• **WORK TO COMPLETE**: Copy every line that holds the string "Outcome" from the data below.

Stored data
▼

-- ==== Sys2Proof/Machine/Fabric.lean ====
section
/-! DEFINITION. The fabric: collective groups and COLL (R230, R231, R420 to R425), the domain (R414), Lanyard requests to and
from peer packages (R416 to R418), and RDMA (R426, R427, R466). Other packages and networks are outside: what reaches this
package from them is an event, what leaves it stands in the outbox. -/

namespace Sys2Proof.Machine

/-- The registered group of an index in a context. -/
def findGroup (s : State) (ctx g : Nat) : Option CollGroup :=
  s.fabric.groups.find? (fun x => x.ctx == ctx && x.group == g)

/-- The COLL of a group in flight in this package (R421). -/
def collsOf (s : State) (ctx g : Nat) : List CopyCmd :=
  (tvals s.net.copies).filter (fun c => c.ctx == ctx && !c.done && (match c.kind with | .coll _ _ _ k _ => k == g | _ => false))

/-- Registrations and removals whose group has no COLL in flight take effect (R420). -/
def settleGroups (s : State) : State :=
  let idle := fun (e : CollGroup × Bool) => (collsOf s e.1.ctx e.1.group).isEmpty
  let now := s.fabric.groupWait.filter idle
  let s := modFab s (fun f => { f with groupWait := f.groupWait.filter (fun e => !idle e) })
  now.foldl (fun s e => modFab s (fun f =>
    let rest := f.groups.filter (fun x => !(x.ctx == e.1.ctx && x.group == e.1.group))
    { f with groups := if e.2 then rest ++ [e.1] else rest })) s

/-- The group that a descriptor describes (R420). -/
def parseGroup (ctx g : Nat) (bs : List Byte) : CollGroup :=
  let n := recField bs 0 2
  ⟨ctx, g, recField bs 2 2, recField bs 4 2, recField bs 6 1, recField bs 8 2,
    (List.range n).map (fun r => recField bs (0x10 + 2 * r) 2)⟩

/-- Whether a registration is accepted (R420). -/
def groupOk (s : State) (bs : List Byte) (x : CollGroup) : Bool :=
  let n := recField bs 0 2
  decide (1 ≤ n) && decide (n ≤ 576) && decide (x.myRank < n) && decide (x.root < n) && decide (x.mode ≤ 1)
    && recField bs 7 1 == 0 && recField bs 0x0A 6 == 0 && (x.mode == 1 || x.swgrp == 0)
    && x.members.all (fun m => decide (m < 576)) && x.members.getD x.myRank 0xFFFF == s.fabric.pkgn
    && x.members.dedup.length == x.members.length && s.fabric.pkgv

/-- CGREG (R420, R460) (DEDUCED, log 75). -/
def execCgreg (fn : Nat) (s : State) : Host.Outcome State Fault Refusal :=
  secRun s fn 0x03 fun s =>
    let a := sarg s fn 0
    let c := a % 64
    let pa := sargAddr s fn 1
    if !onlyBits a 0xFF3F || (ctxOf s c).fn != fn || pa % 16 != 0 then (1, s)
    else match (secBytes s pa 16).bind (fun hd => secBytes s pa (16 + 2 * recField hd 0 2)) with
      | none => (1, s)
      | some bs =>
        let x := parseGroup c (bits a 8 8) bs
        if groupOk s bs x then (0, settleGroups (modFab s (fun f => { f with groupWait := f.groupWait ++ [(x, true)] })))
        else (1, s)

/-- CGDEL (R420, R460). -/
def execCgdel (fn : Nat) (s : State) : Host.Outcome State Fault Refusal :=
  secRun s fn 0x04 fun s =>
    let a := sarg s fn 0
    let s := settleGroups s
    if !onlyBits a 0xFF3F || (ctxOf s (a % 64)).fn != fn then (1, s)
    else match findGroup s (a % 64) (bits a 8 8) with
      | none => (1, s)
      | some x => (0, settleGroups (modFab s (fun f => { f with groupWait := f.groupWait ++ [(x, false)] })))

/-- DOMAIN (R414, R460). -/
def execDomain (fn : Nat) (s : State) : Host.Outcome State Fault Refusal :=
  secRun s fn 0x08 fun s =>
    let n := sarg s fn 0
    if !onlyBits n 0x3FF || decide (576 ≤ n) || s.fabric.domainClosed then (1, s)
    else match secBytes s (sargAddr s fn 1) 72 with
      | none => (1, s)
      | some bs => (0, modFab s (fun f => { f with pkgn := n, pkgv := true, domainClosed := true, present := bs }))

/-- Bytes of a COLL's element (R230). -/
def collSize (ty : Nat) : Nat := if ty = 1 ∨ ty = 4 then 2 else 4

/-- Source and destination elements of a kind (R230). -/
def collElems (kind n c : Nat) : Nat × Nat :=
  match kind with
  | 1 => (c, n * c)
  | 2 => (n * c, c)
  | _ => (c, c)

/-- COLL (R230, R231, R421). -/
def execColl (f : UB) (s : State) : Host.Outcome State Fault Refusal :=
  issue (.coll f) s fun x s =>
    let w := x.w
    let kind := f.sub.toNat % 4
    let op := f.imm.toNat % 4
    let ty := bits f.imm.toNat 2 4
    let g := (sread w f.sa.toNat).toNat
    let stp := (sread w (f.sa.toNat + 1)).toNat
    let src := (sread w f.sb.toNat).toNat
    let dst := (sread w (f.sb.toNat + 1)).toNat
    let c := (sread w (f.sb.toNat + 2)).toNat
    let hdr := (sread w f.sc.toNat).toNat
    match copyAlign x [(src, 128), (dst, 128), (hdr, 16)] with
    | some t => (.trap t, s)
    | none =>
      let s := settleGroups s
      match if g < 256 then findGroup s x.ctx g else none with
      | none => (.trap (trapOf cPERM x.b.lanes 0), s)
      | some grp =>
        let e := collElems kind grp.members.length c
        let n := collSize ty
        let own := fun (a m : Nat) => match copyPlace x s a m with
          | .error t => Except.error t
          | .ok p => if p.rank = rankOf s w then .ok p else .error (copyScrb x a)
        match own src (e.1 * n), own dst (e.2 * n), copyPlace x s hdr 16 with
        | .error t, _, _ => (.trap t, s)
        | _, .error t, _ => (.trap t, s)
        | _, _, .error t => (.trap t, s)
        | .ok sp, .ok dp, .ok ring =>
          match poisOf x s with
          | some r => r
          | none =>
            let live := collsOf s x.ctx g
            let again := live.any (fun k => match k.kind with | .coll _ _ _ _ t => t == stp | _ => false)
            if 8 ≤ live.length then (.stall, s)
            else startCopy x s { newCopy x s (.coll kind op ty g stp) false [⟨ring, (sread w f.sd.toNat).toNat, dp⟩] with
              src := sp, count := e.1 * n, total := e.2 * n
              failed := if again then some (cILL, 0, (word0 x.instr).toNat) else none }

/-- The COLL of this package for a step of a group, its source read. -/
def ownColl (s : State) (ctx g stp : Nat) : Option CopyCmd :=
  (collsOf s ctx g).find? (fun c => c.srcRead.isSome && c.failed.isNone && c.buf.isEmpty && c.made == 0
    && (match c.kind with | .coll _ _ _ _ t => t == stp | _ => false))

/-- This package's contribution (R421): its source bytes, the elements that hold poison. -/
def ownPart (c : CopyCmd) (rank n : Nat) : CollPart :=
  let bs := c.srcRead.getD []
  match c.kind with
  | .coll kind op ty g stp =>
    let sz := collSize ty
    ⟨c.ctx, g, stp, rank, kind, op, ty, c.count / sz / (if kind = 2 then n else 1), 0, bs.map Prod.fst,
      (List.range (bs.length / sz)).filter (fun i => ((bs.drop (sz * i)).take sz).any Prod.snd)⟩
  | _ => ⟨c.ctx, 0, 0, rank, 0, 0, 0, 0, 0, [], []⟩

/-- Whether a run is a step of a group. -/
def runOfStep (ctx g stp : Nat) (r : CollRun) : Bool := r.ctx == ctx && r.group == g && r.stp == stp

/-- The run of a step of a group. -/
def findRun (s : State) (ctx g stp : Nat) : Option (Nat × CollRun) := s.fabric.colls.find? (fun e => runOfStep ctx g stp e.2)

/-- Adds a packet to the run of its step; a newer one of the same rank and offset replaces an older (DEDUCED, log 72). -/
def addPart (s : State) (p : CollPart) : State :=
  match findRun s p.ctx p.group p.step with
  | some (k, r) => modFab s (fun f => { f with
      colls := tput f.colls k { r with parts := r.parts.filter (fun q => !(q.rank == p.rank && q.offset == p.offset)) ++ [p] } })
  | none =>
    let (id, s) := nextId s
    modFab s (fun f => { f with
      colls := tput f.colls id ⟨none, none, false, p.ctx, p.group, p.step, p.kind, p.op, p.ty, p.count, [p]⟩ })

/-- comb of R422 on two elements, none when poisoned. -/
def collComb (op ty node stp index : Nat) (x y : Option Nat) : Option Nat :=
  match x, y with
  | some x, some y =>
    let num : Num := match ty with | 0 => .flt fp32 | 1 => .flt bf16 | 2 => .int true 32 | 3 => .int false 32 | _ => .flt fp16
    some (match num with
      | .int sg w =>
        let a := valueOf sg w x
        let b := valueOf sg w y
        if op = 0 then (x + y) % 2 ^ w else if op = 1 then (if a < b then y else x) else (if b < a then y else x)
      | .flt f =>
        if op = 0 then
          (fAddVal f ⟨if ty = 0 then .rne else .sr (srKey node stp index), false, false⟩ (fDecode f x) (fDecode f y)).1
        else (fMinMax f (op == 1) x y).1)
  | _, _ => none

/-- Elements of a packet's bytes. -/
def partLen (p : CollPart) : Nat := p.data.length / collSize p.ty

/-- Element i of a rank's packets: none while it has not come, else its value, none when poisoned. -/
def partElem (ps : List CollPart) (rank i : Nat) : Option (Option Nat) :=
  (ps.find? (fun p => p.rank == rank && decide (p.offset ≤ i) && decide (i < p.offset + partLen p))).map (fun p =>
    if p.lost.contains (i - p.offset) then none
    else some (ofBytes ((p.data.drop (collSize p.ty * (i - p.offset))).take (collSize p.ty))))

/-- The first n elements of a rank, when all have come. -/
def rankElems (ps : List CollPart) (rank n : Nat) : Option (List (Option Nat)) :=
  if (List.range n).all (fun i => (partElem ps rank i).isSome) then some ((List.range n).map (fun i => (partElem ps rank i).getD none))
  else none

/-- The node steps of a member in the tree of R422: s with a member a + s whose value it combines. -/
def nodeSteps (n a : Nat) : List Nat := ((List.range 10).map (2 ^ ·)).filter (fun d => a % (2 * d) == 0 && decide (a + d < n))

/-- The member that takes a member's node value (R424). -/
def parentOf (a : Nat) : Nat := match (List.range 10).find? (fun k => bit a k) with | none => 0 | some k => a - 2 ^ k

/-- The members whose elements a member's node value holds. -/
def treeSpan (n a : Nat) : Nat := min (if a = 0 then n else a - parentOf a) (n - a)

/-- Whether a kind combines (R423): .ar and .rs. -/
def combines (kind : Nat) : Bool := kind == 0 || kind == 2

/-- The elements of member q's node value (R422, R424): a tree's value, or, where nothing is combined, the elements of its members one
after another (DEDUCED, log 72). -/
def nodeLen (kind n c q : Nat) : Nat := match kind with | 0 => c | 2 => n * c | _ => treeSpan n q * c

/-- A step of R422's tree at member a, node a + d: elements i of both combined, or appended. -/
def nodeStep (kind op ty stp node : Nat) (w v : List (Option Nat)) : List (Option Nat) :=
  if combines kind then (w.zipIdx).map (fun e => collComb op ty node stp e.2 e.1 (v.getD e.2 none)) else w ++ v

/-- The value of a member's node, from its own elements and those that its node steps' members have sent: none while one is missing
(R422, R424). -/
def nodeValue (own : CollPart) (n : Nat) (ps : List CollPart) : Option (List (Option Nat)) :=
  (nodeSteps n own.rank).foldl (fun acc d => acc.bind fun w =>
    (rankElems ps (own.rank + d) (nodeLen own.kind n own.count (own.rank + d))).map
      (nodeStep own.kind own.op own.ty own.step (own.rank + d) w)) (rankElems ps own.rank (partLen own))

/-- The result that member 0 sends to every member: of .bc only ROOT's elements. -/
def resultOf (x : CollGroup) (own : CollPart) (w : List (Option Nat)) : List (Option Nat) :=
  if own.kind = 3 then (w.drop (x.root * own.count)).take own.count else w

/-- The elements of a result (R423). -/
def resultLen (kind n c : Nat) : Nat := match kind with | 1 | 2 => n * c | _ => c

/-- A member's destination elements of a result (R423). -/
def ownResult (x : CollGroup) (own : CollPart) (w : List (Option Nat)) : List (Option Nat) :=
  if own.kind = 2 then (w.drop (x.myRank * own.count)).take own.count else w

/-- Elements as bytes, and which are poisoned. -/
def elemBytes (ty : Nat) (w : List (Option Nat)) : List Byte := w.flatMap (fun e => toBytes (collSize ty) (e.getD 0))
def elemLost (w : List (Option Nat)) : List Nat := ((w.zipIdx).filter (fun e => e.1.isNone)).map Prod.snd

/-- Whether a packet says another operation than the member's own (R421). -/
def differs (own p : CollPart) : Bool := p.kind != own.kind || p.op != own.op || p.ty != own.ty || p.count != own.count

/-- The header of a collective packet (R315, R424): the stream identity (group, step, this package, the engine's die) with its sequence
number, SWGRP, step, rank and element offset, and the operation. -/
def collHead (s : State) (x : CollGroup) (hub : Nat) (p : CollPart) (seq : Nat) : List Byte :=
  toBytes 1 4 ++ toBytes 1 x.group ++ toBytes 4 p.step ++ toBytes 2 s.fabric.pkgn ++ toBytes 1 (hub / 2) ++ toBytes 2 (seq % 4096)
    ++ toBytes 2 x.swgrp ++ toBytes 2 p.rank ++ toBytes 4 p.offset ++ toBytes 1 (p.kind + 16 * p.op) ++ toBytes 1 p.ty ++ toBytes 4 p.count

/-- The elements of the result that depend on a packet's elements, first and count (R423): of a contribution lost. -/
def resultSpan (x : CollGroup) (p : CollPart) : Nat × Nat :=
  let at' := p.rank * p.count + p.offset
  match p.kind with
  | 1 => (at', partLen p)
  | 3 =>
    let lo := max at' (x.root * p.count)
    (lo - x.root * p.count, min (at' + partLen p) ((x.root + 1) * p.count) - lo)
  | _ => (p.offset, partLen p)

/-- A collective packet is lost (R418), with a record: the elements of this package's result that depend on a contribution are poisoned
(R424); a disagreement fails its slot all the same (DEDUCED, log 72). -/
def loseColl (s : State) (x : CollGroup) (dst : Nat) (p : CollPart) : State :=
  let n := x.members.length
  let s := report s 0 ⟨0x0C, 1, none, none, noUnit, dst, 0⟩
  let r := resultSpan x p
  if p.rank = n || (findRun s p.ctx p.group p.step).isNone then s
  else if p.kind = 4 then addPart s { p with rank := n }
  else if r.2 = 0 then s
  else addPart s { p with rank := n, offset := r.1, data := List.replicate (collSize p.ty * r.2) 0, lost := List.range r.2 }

▲

• **SOLVED EXERCISE**:
def execCgreg (fn : Nat) (s : State) : Host.Outcome State Fault Refusal :=
def execCgdel (fn : Nat) (s : State) : Host.Outcome State Fault Refusal :=
def execDomain (fn : Nat) (s : State) : Host.Outcome State Fault Refusal :=
def execColl (f : UB) (s : State) : Host.Outcome State Fault Refusal :=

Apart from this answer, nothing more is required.